Here's the code I use right now to go through DSC_Archive and assign the correct RateID to each call:
```
 

UPDATE DSC_Archive 

SET

RateID=

(

SELECT TOP 1 r.RateID

FROM Rates r

WHERE d.DialedNo LIKE r.Prefix+'%'  // match prefix

ANDd.OrigGrp = r.OrigGrp        // match customer

ORDER BY LEN(r.Prefix) DESC         // longest matching prefix wins

)

FROM DSC_Archive d
```
This works, but it takes hours with only three month's worth of data. Is there a more efficient way to do this?
Thanks
Herb
Edited by - hcaudill on 07/12/2002 12:28:46 PM
Edited by - hcaudill on 07/12/2002 12:30:39 PM

Viewing 6 posts - 1 through 5 (of 5 total)

You must be logged in to reply to this topic. Login to reply

siegfried.the@gmail.com SSC Journeyman Points: 75 More actions · Answer 1

I couldn't get the query to work so I don't have proof but my guess is that the Order By in your correlated subselect is killing you.

You don't state it but from your example my guess is that there are only 3 possible lengths for the prefixes. How about running the following queries:

UPDATE DSC_Archive

SET RateID = r.RateID

FROM Rates r INNER JOIN DSC_Archive d

ON r.Prefix = SUBSTRING(d.DialedNo,1,2)

UPDATE DSC_Archive

SET RateID = r.RateID

FROM Rates r INNER JOIN DSC_Archive d

ON r.Prefix = SUBSTRING(d.DialedNo,1,3)

UPDATE DSC_Archive

SET RateID = r.RateID

FROM Rates r INNER JOIN DSC_Archive d

ON r.Prefix = SUBSTRING(d.DialedNo,1,4)

The order is important and I would run them as one transaction. The solution isn't elegant and I haven't tried it with a large dataset but the joins are simple enough.

Antares686 SSC Guru Points: 125444 More actions · Answer 2

I believe I helped with this same thing previously. Can you run the following so I can get an idea of what the Query Manager is doing. Run

SET SHOWPLAN_TEXT ON

GO

YourQueryRunsHere

GO

And paste the resulting output here. May can see a way to speed things along.

Also it may help to play with the Rates table by adding a length column and put a trigger on it for inserts and updates to keep the length accurate. Then place a clustered index key on that column in desc order so you can reduce the order time. (This may not help as I cannot test for sure, but it might).

"Don't roll your eyes at me. I will tape them in place." (Teacher on Boston Public)

omen SSC Enthusiast Points: 198 More actions · Answer 3

First the short term fix:

A helper view to make things easier

CREATE VIEW HelperView

AS

SELECT

Prefix,

DialedNo,

RateID,

CHARINDEX(REVERSE(Prefix), REVERSE(DialedNo)) AS PrefixPositionFromRight

FROM DSC_Archive a, Rates b

WHERE a.DialedNo LIKE b.Prefix + '%'

Finally, to get the data we want:

SELECT *

FROM HelperView a

WHERE

PrefixPositionFromRight = (SELECT MIN(PrefixPositionFromRight)

FROM HelperView b

WHERE a.DialedNo = b.DialedNo)

Since all the data you need is already in this query, I suggest removing/not using the RateID column in the DSC_Archive table. You can wrap this SELECT statement as another view so that other tools and users can use it without knowing how its implemented

The medium term fix:

Assign the value of RateID in DSC_Archive as calls are placed. Its likely that the rate should be determined when the call is placed and not some time after. You can "precompute" the rate so that your queries will effectively handle only a small subset of data at a time avoiding massive, long running UPDATE queries every month or so.

omen SSC Enthusiast Points: 198 More actions · Answer 4

I rewrote the SELECT statement I originally posted as it uses a correlated subquery and we all know correlated subqueries are almost always slower than an equivalent query implemented thru joins. Although the queries are equivalent, the query optimizer is not smart enough to know and rewrite the query itself.

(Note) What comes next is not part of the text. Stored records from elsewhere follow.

-- ==== Sys2Proof/Machine/Domains.lean ====
section
/-! DEFINITION. Power domains at work (chapter 02): what each serves, their pass and task boundaries, and what takes
effect there. R44, R46, R65, R66. -/

namespace Sys2Proof.Machine

/-! ### What a domain serves (R44) -/

/-- The array, pocket and element domains of an engine. -/
def engineDomains (e : Nat) : List Nat :=
  [e / 4 * 16 + e % 4, e / 4 * 16 + 4 + e % 4, e / 4 * 16 + 8 + e % 4]

/-- The engine that an array, pocket or element domain serves. -/
def domainEngine (n : Nat) : Option Nat :=
  if n < 64 && n % 16 < 12 then some (n / 16 * 4 + n % 4) else none

/-- Domain of an array, and of a pocket. -/
def isArrayDomain (n : Nat) : Bool := n < 64 && n % 16 < 4
def isPocketDomain (n : Nat) : Bool := n < 64 && 4 ≤ n % 16 && n % 16 < 8

/-- Signal cores of a class S group's domain. -/
def domainCores (n : Nat) : List Nat :=
  if 64 ≤ n && n < 84 && (n - 64) % 10 < 4 then
    (List.range 8).map (· + 32 * ((n - 64) / 10) + 8 * ((n - 64) % 10))
  else []

/-- Domain of the unit behind a queue of a radio die (R283): the equaliser, the coding units, the beam unit. -/
def queueDomain (die q : Nat) : Option Nat :=
  if q = 0 then some (64 + 10 * die + 4)
  else if q < 8 then some (64 + 10 * die + 5)
  else if q = 8 then some (64 + 10 * die + 6)
  else none

/-- Host cores of a domain. -/
def domainHostCores (n : Nat) : List Nat :=
  if n = 86 || n = 87 then (List.range 4).map (· + 4 * (n - 86))
  else if n = 92 || n = 93 then (List.range 4).map (· + 4 * (n - 92) + 8)
  else []

/-! ### Boundaries (R46, R66) -/

/-- A core runs no task. -/
def coreIdle (s : State) (k : Nat) : Bool := (sigCore s k).task.isNone

/-- Descriptors that core k has pushed to a queue and that have not completed. -/
def coreQueue (s : State) (k q : Nat) : List (List W64) := tget [] (sigCore s k).queues q

/-- No descriptor waits at a unit of a domain of a radio die. -/
def unitsIdle (s : State) (n : Nat) : Bool :=
  let die := (n - 64) / 10
  (List.range 9).all fun q => queueDomain die q != some n ||
    (List.range 32).all fun i => (coreQueue s (32 * die + i) q).isEmpty

/-- Nothing is in flight on a domain: it is at a pass or task boundary. The task of an accelerator is a descriptor, that
of a host core its context (notes/assumptions/91.md). -/
def atBoundary (s : State) (n : Nat) : Bool :=
  match domainEngine n with
  | some e => (engine s e).pass.isNone
  | none => (domainCores n).all (coreIdle s) && (n < 64 || n ≥ 84 || unitsIdle s n) &&
      (domainHostCores n).all fun k => !(hostCore s k).loaded || (hostCore s k).sleeve == 0

/-- A boundary of a domain: a lowering that waited takes effect (R46). -/
def domainBoundary (s : State) (n : Nat) : State :=
  modDomain s n fun x => match x.vnext with
    | some i => { x with vindex := if now s < x.holdUntil then x.vindex else i, vnext := none }
    | none => x

/-! ### Voltage indices (R45, R48, R64) -/

/-- Lowest voltage index a domain may run at (R45, R46): its retention floor where one applies. -/
def floorIndex (n : Nat) : Nat :=
  match domainClass n with
  | .a => if isPocketDomain n then 8 else 0
  | .s => if (n - dieDomain0 (domainDie n)) < 4 then 4 else 0
  | .h => 4
  | _ => 0

/-- An index held within the floor and the ceiling of a domain (R45). -/
def clampIndex (n i : Nat) : Nat :=
  Nat.max (floorIndex n) (Nat.min (ceilingIndex (domainClass n)) i)

/-- A domain that carries radio work (R64): of class S, or of an engine leased to radio. -/
def isRadioDomain (s : State) (n : Nat) : Bool :=
  domainClass n == .s || (domainEngine n).any fun e => (engine s e).leased

/-- A domain held at its ceiling (R48, R64). -/
def heldAtCeiling (s : State) (n : Nat) : Bool :=
  (domain s n).sensorFault ||
  (isRadioDomain s n && (List.range 96).any fun m => domainDie m == domainDie n && (domain s m).tempFault)

/-- An engine's domains are switched on at their last voltage index; their pace sensors have still to pass (R46). An array
that throttle level 3 has switched off stays off (R65). -/
def wakeEngine (s : State) (e : Nat) : State :=
  (engineDomains e).foldl (fun s n => modDomain s n fun x =>
    if x.on || (isArrayDomain n && x.throttle == 3) then x else { x with on := true, unproven := true }) s

/-! ### Slots -/

/-- A slot is released: both registers of every element and the slot's chain state are cleared (R107). -/
def releaseSlot (s : State) (c : Nat × Nat) : State :=
  modEngine s c.1 fun e => { e with
    slots := tset {} e.slots c.2 {}
    active := none
    standby := none }

/-- The domains of an engine are on and their pace sensors have passed: a pass may start (R46). -/
def engineAwake (s : State) (e : Nat) : Bool :=
  (engineDomains e).all fun n => (domain s n).on && !(domain s n).unproven

/-- Throttle level that a domain takes: its die's, and none while its engine is leased to radio (R66). -/
def levelOf (s : State) (n : Nat) : Nat :=
  match domainEngine n with
  | some e => if (engine s e).leased then 0 else (diePwr s (domainDie n)).level
  | none => (diePwr s (domainDie n)).level

/-- A domain that something holds at its ceiling goes there at once (R46, R64). -/
def riseIfHeld (s : State) (n : Nat) : State :=
  if heldAtCeiling s n then modDomain s n fun x => { x with vindex := ceilingIndex (domainClass n), vnext := none } else s

/-- At level 2 and above a domain without paced work runs at its class floor from the boundary on at which it takes the
level (R65, R66), unless something holds it up (R48, R57). -/
def throttled (s : State) (n : Nat) (x : Domain) : Domain :=
  if x.throttle < 2 || x.paced || heldAtCeiling s n || now s < x.holdUntil then x
  else { x with vindex := clampIndex n 0, vnext := none }

/-- The level of a die taken over by one of its A or H domains at a boundary (R66); level 3 switches an array off there,
and an array that leaves level 3 comes on again (R65). S, I and F domains are never throttled. -/
def takeThrottle (s : State) (n : Nat) : State :=
  let level := levelOf s n
  match domainClass n with
  | .a =>
    let old := (domain s n).throttle
    match domainEngine n with
    | some e =>
      let off := level == 3 && isArrayDomain n && (engine s e).pass.isNone
      let s := modDomain s n fun x => throttled s n { x with throttle := level, on := x.on && !off }
      let s := modEngine s e fun x => { x with throttle := level }
      if old == 3 && level < 3 && isArrayDomain n then wakeEngine s e else s
    | none => s
  | .h => modDomain s n fun x => throttled s n { x with throttle := level }
  | _ => s

/-- A task of a domain has ended: at a boundary of the domain, what waited for one takes effect (R46, R66). -/
def taskBoundary (s : State) (n : Nat) : State :=
  if atBoundary s n then domainBoundary (takeThrottle s n) n else s

/-! ### Referees in service (R147, R150) -/

/-- A unit may serve as the referee of a suspect: the six conditions of R147. -/
def eligible (s : State) (d : Dispute) (r : Nat) : Bool :=
  r < 32 && r / 16 == d.suspect / 16 && r != d.suspect && !isFenced s r &&
  !(engine s (r % 16)).leased && (unitSt s r).hold == 0 &&
  !(s.lin.disputes.any fun x => x.suspect == r) && !d.refs.contains r

/-- Some unit may serve. -/
def anyEligible (s : State) (d : Dispute) : Bool := (List.range 32).any (eligible s d)

/-- Since when a dispute that waits for a referee has had none that is eligible (R150): looked at whenever a unit, a lease
or a dispute comes or goes. -/
def noteReferees (s : State) : State :=
  { s with lin := { s.lin with disputes := s.lin.disputes.map fun d =>
      if d.st != .staging || anyEligible s d then { d with noneSince := none }
      else if d.noneSince.isSome then d else { d with noneSince := some (now s) } } }

end Sys2Proof.Machine
end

The first version takes a little more than a minute. Any interactive scenario that takes more than a minute is too slow for me =). This on the computer Im working on as I browse the web in the foreground with the query running in the background for 1,000,000 rows on the table with the DialedNo column.

This is the rewritten version:

SELECT a.DialedNo, a.Prefix, a.PrefixPositionFromRight

FROM HelperView a, HelperView b

WHERE

a.DialedNo = b.DialedNo

GROUP BY

a.DialedNo, a.Prefix, a.PrefixPositionFromRight

HAVING

a.PrefixPositionFromRight = MIN(b.PrefixPositionFromRight)

This version takes only 15 seconds!!!!! I guess that should be fast enough for most purposes =)

omen SSC Enthusiast Points: 198 More actions · Answer 5

I rewrote the SELECT statement I originally posted as it uses a correlated subquery and we all know correlated subqueries are almost always slower than an equivalent query implemented thru joins. Although the queries are equivalent, the query optimizer is not smart enough to know and rewrite the query itself.

The first version takes a little more than a minute. Any interactive scenario that takes more than a minute is too slow for me =). This on the computer Im working on as I browse the web in the foreground with the query running in the background for 1,000,000 rows on the table with the DialedNo column.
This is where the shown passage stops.